• **Provided information**
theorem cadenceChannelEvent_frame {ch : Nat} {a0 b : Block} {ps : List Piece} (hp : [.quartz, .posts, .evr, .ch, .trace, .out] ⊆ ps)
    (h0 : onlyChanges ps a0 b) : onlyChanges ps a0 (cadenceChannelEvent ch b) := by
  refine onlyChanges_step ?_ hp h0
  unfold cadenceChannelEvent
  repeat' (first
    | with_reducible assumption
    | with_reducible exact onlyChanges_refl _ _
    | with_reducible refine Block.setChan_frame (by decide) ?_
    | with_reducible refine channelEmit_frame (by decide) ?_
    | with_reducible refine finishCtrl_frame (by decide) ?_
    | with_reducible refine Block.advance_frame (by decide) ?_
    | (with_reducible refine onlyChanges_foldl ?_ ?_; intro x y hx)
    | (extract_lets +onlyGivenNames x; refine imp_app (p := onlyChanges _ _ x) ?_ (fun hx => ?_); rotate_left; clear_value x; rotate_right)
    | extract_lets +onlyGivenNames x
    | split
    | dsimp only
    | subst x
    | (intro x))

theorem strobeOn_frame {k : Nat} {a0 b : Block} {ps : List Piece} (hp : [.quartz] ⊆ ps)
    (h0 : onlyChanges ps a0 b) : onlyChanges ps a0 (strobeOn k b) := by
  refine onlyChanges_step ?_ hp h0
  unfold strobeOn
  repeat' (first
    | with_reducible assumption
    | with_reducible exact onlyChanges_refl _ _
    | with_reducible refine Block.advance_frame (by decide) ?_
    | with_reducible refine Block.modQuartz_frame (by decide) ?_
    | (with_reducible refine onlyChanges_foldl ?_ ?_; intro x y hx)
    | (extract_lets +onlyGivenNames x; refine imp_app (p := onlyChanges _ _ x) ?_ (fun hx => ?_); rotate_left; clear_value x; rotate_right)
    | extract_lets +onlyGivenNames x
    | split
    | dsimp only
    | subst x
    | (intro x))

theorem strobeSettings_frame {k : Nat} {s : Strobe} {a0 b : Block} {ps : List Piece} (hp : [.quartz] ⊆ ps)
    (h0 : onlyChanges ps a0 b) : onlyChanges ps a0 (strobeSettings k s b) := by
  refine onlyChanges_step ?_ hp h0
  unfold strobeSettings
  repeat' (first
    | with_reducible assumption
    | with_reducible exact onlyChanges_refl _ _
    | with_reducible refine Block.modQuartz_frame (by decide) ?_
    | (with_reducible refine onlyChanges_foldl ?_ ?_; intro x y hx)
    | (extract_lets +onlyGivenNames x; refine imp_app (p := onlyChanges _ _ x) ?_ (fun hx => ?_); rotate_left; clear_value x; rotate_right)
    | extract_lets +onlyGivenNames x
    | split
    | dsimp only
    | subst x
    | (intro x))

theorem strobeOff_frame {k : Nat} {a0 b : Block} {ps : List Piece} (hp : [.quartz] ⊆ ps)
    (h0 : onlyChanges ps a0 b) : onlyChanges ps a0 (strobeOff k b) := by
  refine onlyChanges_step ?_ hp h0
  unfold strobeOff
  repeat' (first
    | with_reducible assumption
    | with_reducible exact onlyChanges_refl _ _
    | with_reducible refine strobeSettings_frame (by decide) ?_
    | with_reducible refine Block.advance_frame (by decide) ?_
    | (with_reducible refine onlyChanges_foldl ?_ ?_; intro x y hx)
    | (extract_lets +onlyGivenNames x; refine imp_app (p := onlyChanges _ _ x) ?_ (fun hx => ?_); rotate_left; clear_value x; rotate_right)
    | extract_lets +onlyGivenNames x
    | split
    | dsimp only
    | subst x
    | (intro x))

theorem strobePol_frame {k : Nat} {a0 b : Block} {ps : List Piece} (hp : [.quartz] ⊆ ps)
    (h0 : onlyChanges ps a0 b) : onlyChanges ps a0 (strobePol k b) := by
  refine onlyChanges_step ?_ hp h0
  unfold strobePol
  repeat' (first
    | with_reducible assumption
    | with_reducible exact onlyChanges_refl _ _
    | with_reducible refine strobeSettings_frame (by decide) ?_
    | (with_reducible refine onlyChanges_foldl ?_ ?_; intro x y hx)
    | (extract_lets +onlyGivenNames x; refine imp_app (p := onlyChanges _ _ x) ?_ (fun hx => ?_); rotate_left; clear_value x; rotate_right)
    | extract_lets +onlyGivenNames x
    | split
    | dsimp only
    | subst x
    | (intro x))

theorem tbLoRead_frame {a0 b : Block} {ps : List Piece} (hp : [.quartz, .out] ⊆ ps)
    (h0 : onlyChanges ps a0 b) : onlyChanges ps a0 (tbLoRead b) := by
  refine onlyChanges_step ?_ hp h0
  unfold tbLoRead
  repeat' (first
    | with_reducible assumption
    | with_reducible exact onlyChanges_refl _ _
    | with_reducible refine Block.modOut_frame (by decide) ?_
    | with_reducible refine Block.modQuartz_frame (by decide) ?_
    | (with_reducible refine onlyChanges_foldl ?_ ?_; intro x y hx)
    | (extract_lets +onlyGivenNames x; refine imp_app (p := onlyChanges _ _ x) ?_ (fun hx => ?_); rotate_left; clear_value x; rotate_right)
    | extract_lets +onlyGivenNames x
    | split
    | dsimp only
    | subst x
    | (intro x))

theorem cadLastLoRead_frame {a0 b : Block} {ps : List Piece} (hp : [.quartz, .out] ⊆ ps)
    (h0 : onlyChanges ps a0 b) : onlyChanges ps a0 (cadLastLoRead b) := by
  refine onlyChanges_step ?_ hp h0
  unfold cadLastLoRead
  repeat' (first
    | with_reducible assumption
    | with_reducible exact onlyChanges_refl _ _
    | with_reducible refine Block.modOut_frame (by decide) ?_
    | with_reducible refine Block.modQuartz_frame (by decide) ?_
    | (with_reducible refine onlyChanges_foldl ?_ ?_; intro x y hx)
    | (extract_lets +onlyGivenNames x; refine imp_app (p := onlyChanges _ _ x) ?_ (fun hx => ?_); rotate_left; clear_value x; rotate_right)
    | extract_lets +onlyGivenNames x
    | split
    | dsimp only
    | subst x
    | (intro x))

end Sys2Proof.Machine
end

• **Exercise prompt**
Repeat the listing above exactly, line for line.

• **Problem solution**
theorem cadenceChannelEvent_frame {ch : Nat} {a0 b : Block} {ps : List Piece} (hp : [.quartz, .posts, .evr, .ch, .trace, .out] ⊆ ps)
    (h0 : onlyChanges ps a0 b) : onlyChanges ps a0 (cadenceChannelEvent ch b) := by
  refine onlyChanges_step ?_ hp h0
  unfold cadenceChannelEvent
  repeat' (first
    | with_reducible assumption
    | with_reducible exact onlyChanges_refl _ _
    | with_reducible refine Block.setChan_frame (by decide) ?_
    | with_reducible refine channelEmit_frame (by decide) ?_
    | with_reducible refine finishCtrl_frame (by decide) ?_
    | with_reducible refine Block.advance_frame (by decide) ?_
    | (with_reducible refine onlyChanges_foldl ?_ ?_; intro x y hx)
    | (extract_lets +onlyGivenNames x; refine imp_app (p := onlyChanges _ _ x) ?_ (fun hx => ?_); rotate_left; clear_value x; rotate_right)
    | extract_lets +onlyGivenNames x
    | split
    | dsimp only
    | subst x
    | (intro x))

theorem strobeOn_frame {k : Nat} {a0 b : Block} {ps : List Piece} (hp : [.quartz] ⊆ ps)
    (h0 : onlyChanges ps a0 b) : onlyChanges ps a0 (strobeOn k b) := by
  refine onlyChanges_step ?_ hp h0
  unfold strobeOn
  repeat' (first
    | with_reducible assumption
    | with_reducible exact onlyChanges_refl _ _
    | with_reducible refine Block.advance_frame (by decide) ?_
    | with_reducible refine Block.modQuartz_frame (by decide) ?_
    | (with_reducible refine onlyChanges_foldl ?_ ?_; intro x y hx)
    | (extract_lets +onlyGivenNames x; refine imp_app (p := onlyChanges _ _ x) ?_ (fun hx => ?_); rotate_left; clear_value x; rotate_right)
    | extract_lets +onlyGivenNames x
    | split
    | dsimp only
    | subst x
    | (intro x))

theorem strobeSettings_frame {k : Nat} {s : Strobe} {a0 b : Block} {ps : List Piece} (hp : [.quartz] ⊆ ps)
    (h0 : onlyChanges ps a0 b) : onlyChanges ps a0 (strobeSettings k s b) := by
  refine onlyChanges_step ?_ hp h0
  unfold strobeSettings
  repeat' (first
    | with_reducible assumption
    | with_reducible exact onlyChanges_refl _ _
    | with_reducible refine Block.modQuartz_frame (by decide) ?_
    | (with_reducible refine onlyChanges_foldl ?_ ?_; intro x y hx)
    | (extract_lets +onlyGivenNames x; refine imp_app (p := onlyChanges _ _ x) ?_ (fun hx => ?_); rotate_left; clear_value x; rotate_right)
    | extract_lets +onlyGivenNames x
    | split
    | dsimp only
    | subst x
    | (intro x))

theorem strobeOff_frame {k : Nat} {a0 b : Block} {ps : List Piece} (hp : [.quartz] ⊆ ps)
    (h0 : onlyChanges ps a0 b) : onlyChanges ps a0 (strobeOff k b) := by
  refine onlyChanges_step ?_ hp h0
  unfold strobeOff
  repeat' (first
    | with_reducible assumption
    | with_reducible exact onlyChanges_refl _ _
    | with_reducible refine strobeSettings_frame (by decide) ?_
    | with_reducible refine Block.advance_frame (by decide) ?_
    | (with_reducible refine onlyChanges_foldl ?_ ?_; intro x y hx)
    | (extract_lets +onlyGivenNames x; refine imp_app (p := onlyChanges _ _ x) ?_ (fun hx => ?_); rotate_left; clear_value x; rotate_right)
    | extract_lets +onlyGivenNames x
    | split
    | dsimp only
    | subst x
    | (intro x))

theorem strobePol_frame {k : Nat} {a0 b : Block} {ps : List Piece} (hp : [.quartz] ⊆ ps)
    (h0 : onlyChanges ps a0 b) : onlyChanges ps a0 (strobePol k b) := by
  refine onlyChanges_step ?_ hp h0
  unfold strobePol
  repeat' (first
    | with_reducible assumption
    | with_reducible exact onlyChanges_refl _ _
    | with_reducible refine strobeSettings_frame (by decide) ?_
    | (with_reducible refine onlyChanges_foldl ?_ ?_; intro x y hx)
    | (extract_lets +onlyGivenNames x; refine imp_app (p := onlyChanges _ _ x) ?_ (fun hx => ?_); rotate_left; clear_value x; rotate_right)
    | extract_lets +onlyGivenNames x
    | split
    | dsimp only
    | subst x
    | (intro x))

theorem tbLoRead_frame {a0 b : Block} {ps : List Piece} (hp : [.quartz, .out] ⊆ ps)
    (h0 : onlyChanges ps a0 b) : onlyChanges ps a0 (tbLoRead b) := by
  refine onlyChanges_step ?_ hp h0
  unfold tbLoRead
  repeat' (first
    | with_reducible assumption
    | with_reducible exact onlyChanges_refl _ _
    | with_reducible refine Block.modOut_frame (by decide) ?_
    | with_reducible refine Block.modQuartz_frame (by decide) ?_
    | (with_reducible refine onlyChanges_foldl ?_ ?_; intro x y hx)
    | (extract_lets +onlyGivenNames x; refine imp_app (p := onlyChanges _ _ x) ?_ (fun hx => ?_); rotate_left; clear_value x; rotate_right)
    | extract_lets +onlyGivenNames x
    | split
    | dsimp only
    | subst x
    | (intro x))

theorem cadLastLoRead_frame {a0 b : Block} {ps : List Piece} (hp : [.quartz, .out] ⊆ ps)
    (h0 : onlyChanges ps a0 b) : onlyChanges ps a0 (cadLastLoRead b) := by
  refine onlyChanges_step ?_ hp h0
  unfold cadLastLoRead
  repeat' (first
    | with_reducible assumption
    | with_reducible exact onlyChanges_refl _ _
    | with_reducible refine Block.modOut_frame (by decide) ?_
    | with_reducible refine Block.modQuartz_frame (by decide) ?_
    | (with_reducible refine onlyChanges_foldl ?_ ?_; intro x y hx)
    | (extract_lets +onlyGivenNames x; refine imp_app (p := onlyChanges _ _ x) ?_ (fun hx => ?_); rotate_left; clear_value x; rotate_right)
    | extract_lets +onlyGivenNames x
    | split
    | dsimp only
    | subst x
    | (intro x))

end Sys2Proof.Machine
end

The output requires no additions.